/-- A row covers only frames of its pattern's length. -/
theorem filter_covers_eq_nil_of_length {rows : List TableRow} {f : List Byte}
    (h : ∀ r ∈ rows, f.length ≠ r.pattern.length) : (rows.filter fun r => r.covers f) = [] :=
  List.filter_eq_nil_iff.mpr fun r hr hc => h r hr (TableRow.covers_iff.mp hc).1

/-- A frame CMD_FRAME's row covers is named by it unless a builder row covers the frame too. -/
theorem nameFrame_of_cmdFrameRow {f : List Byte} (hcmd : cmdFrameRow.covers f = true) :
    nameFrame f = ((builderRows.filter fun r => r.covers f).foldl TableRow.moreSpecific (some cmdFrameRow)).map
      TableRow.row := by
  have hresponses : (responseRows.filter fun r => r.covers f) = [] := by
    refine filter_covers_eq_nil_of_length ?_
    rw [(TableRow.covers_iff.mp hcmd).1]
    decide
  rw [nameFrame, frameRows, List.filter_append, hresponses, List.append_nil,
    List.filter_cons_of_pos (p := fun r : TableRow => r.covers f) hcmd]
  rfl

/-- The builder row that covers a frame names it. -/
theorem nameFrame_of_builderRow {r : TableRow} {f : List Byte} (hr : r ∈ builderRows) (hc : r.covers f = true) :
    nameFrame f = some r.row := by
  have hbuilders : (builderRows.filter fun r => r.covers f) = [r] :=
    filter_covers_eq_singleton (by decide) hr hc fun _ hr' hc' => builderRows_eq_of_covers hr' hr hc' hc
  rw [nameFrame_of_cmdFrameRow (cmdFrameRow_covers_of_builderRow hr hc), hbuilders]
  simp [TableRow.moreSpecific, cmdFrameRow_maskBits_lt hr]

/-- The response row that covers a frame names it. -/
theorem nameFrame_of_responseRow {r : TableRow} {f : List Byte} (hr : r ∈ responseRows) (hc : r.covers f = true) :
    nameFrame f = some r.row := by
  have hlen : f.length = 10 := by
    have hrows : ∀ r ∈ responseRows, r.pattern.length = 10 := by decide
    rw [(TableRow.covers_iff.mp hc).1, hrows r hr]
  have hcommands : ((cmdFrameRow :: builderRows).filter fun r => r.covers f) = [] := by
    refine filter_covers_eq_nil_of_length ?_
    rw [hlen]
    decide
  have hresponses : (responseRows.filter fun r => r.covers f) = [r] :=
    filter_covers_eq_singleton (by decide) hr hc fun _ hr' hc' => responseRows_eq_of_covers hr' hr hc' hc
  rw [nameFrame, frameRows, List.filter_append, hcommands, hresponses]
  rfl

theorem cmdFrameRow_covers (o : Byte) (p : Vector Byte 12) (a b : Byte) :
    cmdFrameRow.covers (commandFrame o p a b).toList = true := by
  simp [TableRow.covers_iff, cmdFrameRow, commandFrame]

/-- Every builder row takes the two address bytes whole and has them 0xFF. -/
theorem defaultAddr_of_builderRow_covers {r : TableRow} (hr : r ∈ builderRows) {o : Byte} {p : Vector Byte 12} {a b : Byte}
    (hc : r.covers (commandFrame o p a b).toList = true) : a = 0xFF ∧ b = 0xFF := by
  have hrows : ∀ r ∈ builderRows, ∀ k ∈ [15, 16], r.mask[k]? = some 0xFF ∧ r.pattern[k]? = some 0xFF := by decide
  obtain ⟨hmask₁, haddr₁⟩ := hrows r hr 15 (by decide)
  obtain ⟨hmask₂, haddr₂⟩ := hrows r hr 16 (by decide)
  have ha : r.pattern[15]? = some a := TableRow.pattern_getElem?_of_covers hc hmask₁ rfl
  have hb : r.pattern[16]? = some b := TableRow.pattern_getElem?_of_covers hc hmask₂ rfl
  exact ⟨Option.some.inj (ha.symm.trans haddr₁), Option.some.inj (hb.symm.trans haddr₂)⟩

/-- A command frame with other than the default addresses is named CMD_FRAME. -/
theorem nameFrame_of_other_addresses {a b : Byte} (h : a ≠ 0xFF ∨ b ≠ 0xFF) (o : Byte) (p : Vector Byte 12) :
    nameFrame (commandFrame o p a b).toList = some .cmdFrame := by
  have hbuilders : (builderRows.filter fun r => r.covers (commandFrame o p a b).toList) = [] :=
    List.filter_eq_nil_iff.mpr fun r hr hc => Classical.not_and_iff_not_or_not.mpr h (defaultAddr_of_builderRow_covers hr hc)
  rw [nameFrame_of_cmdFrameRow (cmdFrameRow_covers o p a b), hbuilders]
  rfl

/-- The frame a builder leaves in TXF is named by the builder's row. -/
theorem nameFrame_txf_of_isBuilder {i : Instr} {s t : State} (hi : i.IsBuilder) (hencode : i.isEncode = true)
    (h : exec i s = .next t) : nameFrame t.txf.toList = some i.row := by
  obtain ⟨o, p, a, b, hx⟩ := Instr.expand_of_isEncode hencode
  obtain ⟨r, hr, hrow, hc⟩ := exists_builderRow_covers hi hx
  rw [eq_latchFrame_of_exec hx h, State.latchFrame_txf, nameFrame_of_builderRow hr hc, hrow]

/-- The operand of a response's DEC is named by the response's row. -/
theorem nameFrame_of_isResponse {i : Instr} {raw : Vector Byte 10} (hi : i.IsResponse) (hx : i.expand = .dec raw) :
    nameFrame raw.toList = some i.row := by
  obtain ⟨r, hr, hrow, hc⟩ := exists_responseRow_covers hi hx
  rw [nameFrame_of_responseRow hr hc, hrow]

/-- Settles O9: the builder's row, or the response's, covers the frame, and no other row with as many mask bits does. -/
theorem tableRowNamesTheFrame : Obligations.TableRowNamesTheFrame := by
  refine ⟨?fixed, ?setId, ?setPeriod, ?enc, ?rspData, ?rspSetting⟩
  case fixed =>
    have hbuilder : ∀ i ∈ [Instr.cmdGetMode, .cmdSetModeActive, .cmdSetModeQuery, .cmdQuery, .cmdGetSleep, .cmdSleep,
      .cmdWork, .cmdGetPeriod], i.IsBuilder ∧ i.isEncode = true := by decide
    exact fun i hi s t h => nameFrame_txf_of_isBuilder (hbuilder i hi).1 (hbuilder i hi).2 h
  case setId => exact fun p s t h => nameFrame_txf_of_isBuilder (show Row.cmdSetId ∈ _ by decide) rfl h
  case setPeriod => exact fun n s t h => nameFrame_txf_of_isBuilder (show Row.cmdSetPeriod ∈ _ by decide) rfl h
  case enc =>
    intro o p a b s t haddr h
    rw [eq_latchFrame_of_exec rfl h, State.latchFrame_txf, nameFrame_of_other_addresses haddr]
  case rspData => exact fun p c => nameFrame_of_isResponse (i := .rspData p c) (show Row.rspData ∈ _ by decide) rfl
  case rspSetting =>
    exact fun p c => nameFrame_of_isResponse (i := .rspSetting p c) (show Row.rspSetting ∈ _ by decide) rfl

end Sys2Proof
end

section
/-! PROOFS. The frames themselves: the layout of the one an ENC leaves (30_encoding.md R64, R65), the verdict on the one a DEC
consumes (42_decode.md R131 to R134), and what is refused (R77). -/

namespace Sys2Proof.Machine

/-! ## The verdict, check by check -/

section Verdict

variable {raw : Vector Byte 10}

theorem verdict_of_not_framed (hf : framed raw = false) :
    verdict raw = (Config.rxstErrFraming, Config.rxtagNone) := by
  simp [verdict, hf]

theorem verdict_of_mismatch (hf : framed raw = true) (hc : checksumMatches raw = false) :
    verdict raw = (Config.rxstErrChecksum, Config.rxtagNone) := by
  simp [verdict, hf, hc]

theorem verdict_of_unknownType (hf : framed raw = true) (hc : checksumMatches raw = true) (hd : raw[1] ≠ Config.tagData)
    (hs : raw[1] ≠ Config.tagSetting) : verdict raw = (Config.rxstErrType, Config.rxtagNone) := by
  simp only [verdict, hf, hc, beq_eq_false_iff_ne.mpr hd, beq_eq_false_iff_ne.mpr hs]
  rfl

theorem verdict_of_data (hf : framed raw = true) (hc : checksumMatches raw = true) (hd : raw[1] = Config.tagData) :
    verdict raw = (Config.rxstOk, Config.rxtagData) := by
  simp [verdict, hf, hc, hd]

theorem verdict_of_setting (hf : framed raw = true) (hc : checksumMatches raw = true) (hs : raw[1] = Config.tagSetting) :
    verdict raw = (Config.rxstOk, Config.rxtagSetting) := by
  simp [verdict, hf, hc, hs]

theorem framed_eq_false_iff : framed raw = false ↔ raw[0] ≠ Config.hdr ∨ raw[9] ≠ Config.tail := by
  rw [Bool.eq_false_iff, ne_eq, framed_iff, Classical.not_and_iff_not_or_not]

theorem checksumMatches_eq_false_iff : checksumMatches raw = false ↔ raw[8] ≠ responseChecksum raw := by
  rw [Bool.eq_false_iff, ne_eq, checksumMatches_iff]

end Verdict

/-- A DEC's status is its verdict's. -/
theorem exec_dec_rxst {raw : Vector Byte 10} {v : Status × Tag} (h : verdict raw = v) (s : State) :
    ∃ t, exec (.dec raw) s = .next t ∧ t.rxst = v.1 :=
  ⟨_, exec_dec raw s, congrArg Prod.fst h⟩

/-! ## Refused and legal encodings -/

theorem issue_reserved {op : Byte} (h : opsel op = 3 ∨ mbz op ≠ 0) (rest : List Byte) (s : State) :
    issue (op :: rest) s = .refused (.reservedOperation op) := by
  rw [issue, decode_reserved h]
  rfl

theorem encodeCommandWith_true_of_unknown {o : Byte} (h : Config.opidKnown o = false) (p : Vector Byte 12) (a b : Byte)
    (s : State) : encodeCommandWith true o p a b s = .refused (.unknownOpid o) := by
  simp [encodeCommandWith, h]

/-- Settles O3: the decoder rejects a reserved byte, ENC looks at no operation id, and each error is the verdict of the first
check that fails. -/
theorem reservedAndLegalEncodings : Obligations.ReservedAndLegalEncodings := by
  refine ⟨?reserved, ?unknownOpid, ?framing, ?checksum, ?type, operationByte_iff⟩
  case reserved => exact fun op rest s h => (step_present s _).trans (issue_reserved h rest s)
  case unknownOpid => exact fun o p a b s h => ⟨rfl, encodeCommandWith_true_of_unknown h p a b s⟩
  case framing => exact fun raw s h => exec_dec_rxst (verdict_of_not_framed (framed_eq_false_iff.mpr h)) s
  case checksum =>
    intro raw s hhdr htail hsum
    exact exec_dec_rxst (verdict_of_mismatch ((framed_iff raw).mpr ⟨hhdr, htail⟩)
      (checksumMatches_eq_false_iff.mpr hsum)) s
  case type =>
    intro raw s hhdr htail hsum hdata hsetting
    exact exec_dec_rxst (verdict_of_unknownType ((framed_iff raw).mpr ⟨hhdr, htail⟩)
      ((checksumMatches_iff raw).mpr hsum) hdata hsetting) s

·····

→ TO DO: When you reach the line holding "Obligations.TableRowNamesTheFrame := by" in the records above, begin reproducing exactly, stop after the line holding "case rspSetting =>", and output nothing else.

→ RESULT:
theorem tableRowNamesTheFrame : Obligations.TableRowNamesTheFrame := by
  refine ⟨?fixed, ?setId, ?setPeriod, ?enc, ?rspData, ?rspSetting⟩
  case fixed =>
    have hbuilder : ∀ i ∈ [Instr.cmdGetMode, .cmdSetModeActive, .cmdSetModeQuery, .cmdQuery, .cmdGetSleep, .cmdSleep,
      .cmdWork, .cmdGetPeriod], i.IsBuilder ∧ i.isEncode = true := by decide
    exact fun i hi s t h => nameFrame_txf_of_isBuilder (hbuilder i hi).1 (hbuilder i hi).2 h
  case setId => exact fun p s t h => nameFrame_txf_of_isBuilder (show Row.cmdSetId ∈ _ by decide) rfl h
  case setPeriod => exact fun n s t h => nameFrame_txf_of_isBuilder (show Row.cmdSetPeriod ∈ _ by decide) rfl h
  case enc =>
    intro o p a b s t haddr h
    rw [eq_latchFrame_of_exec rfl h, State.latchFrame_txf, nameFrame_of_other_addresses haddr]
  case rspData => exact fun p c => nameFrame_of_isResponse (i := .rspData p c) (show Row.rspData ∈ _ by decide) rfl
  case rspSetting =>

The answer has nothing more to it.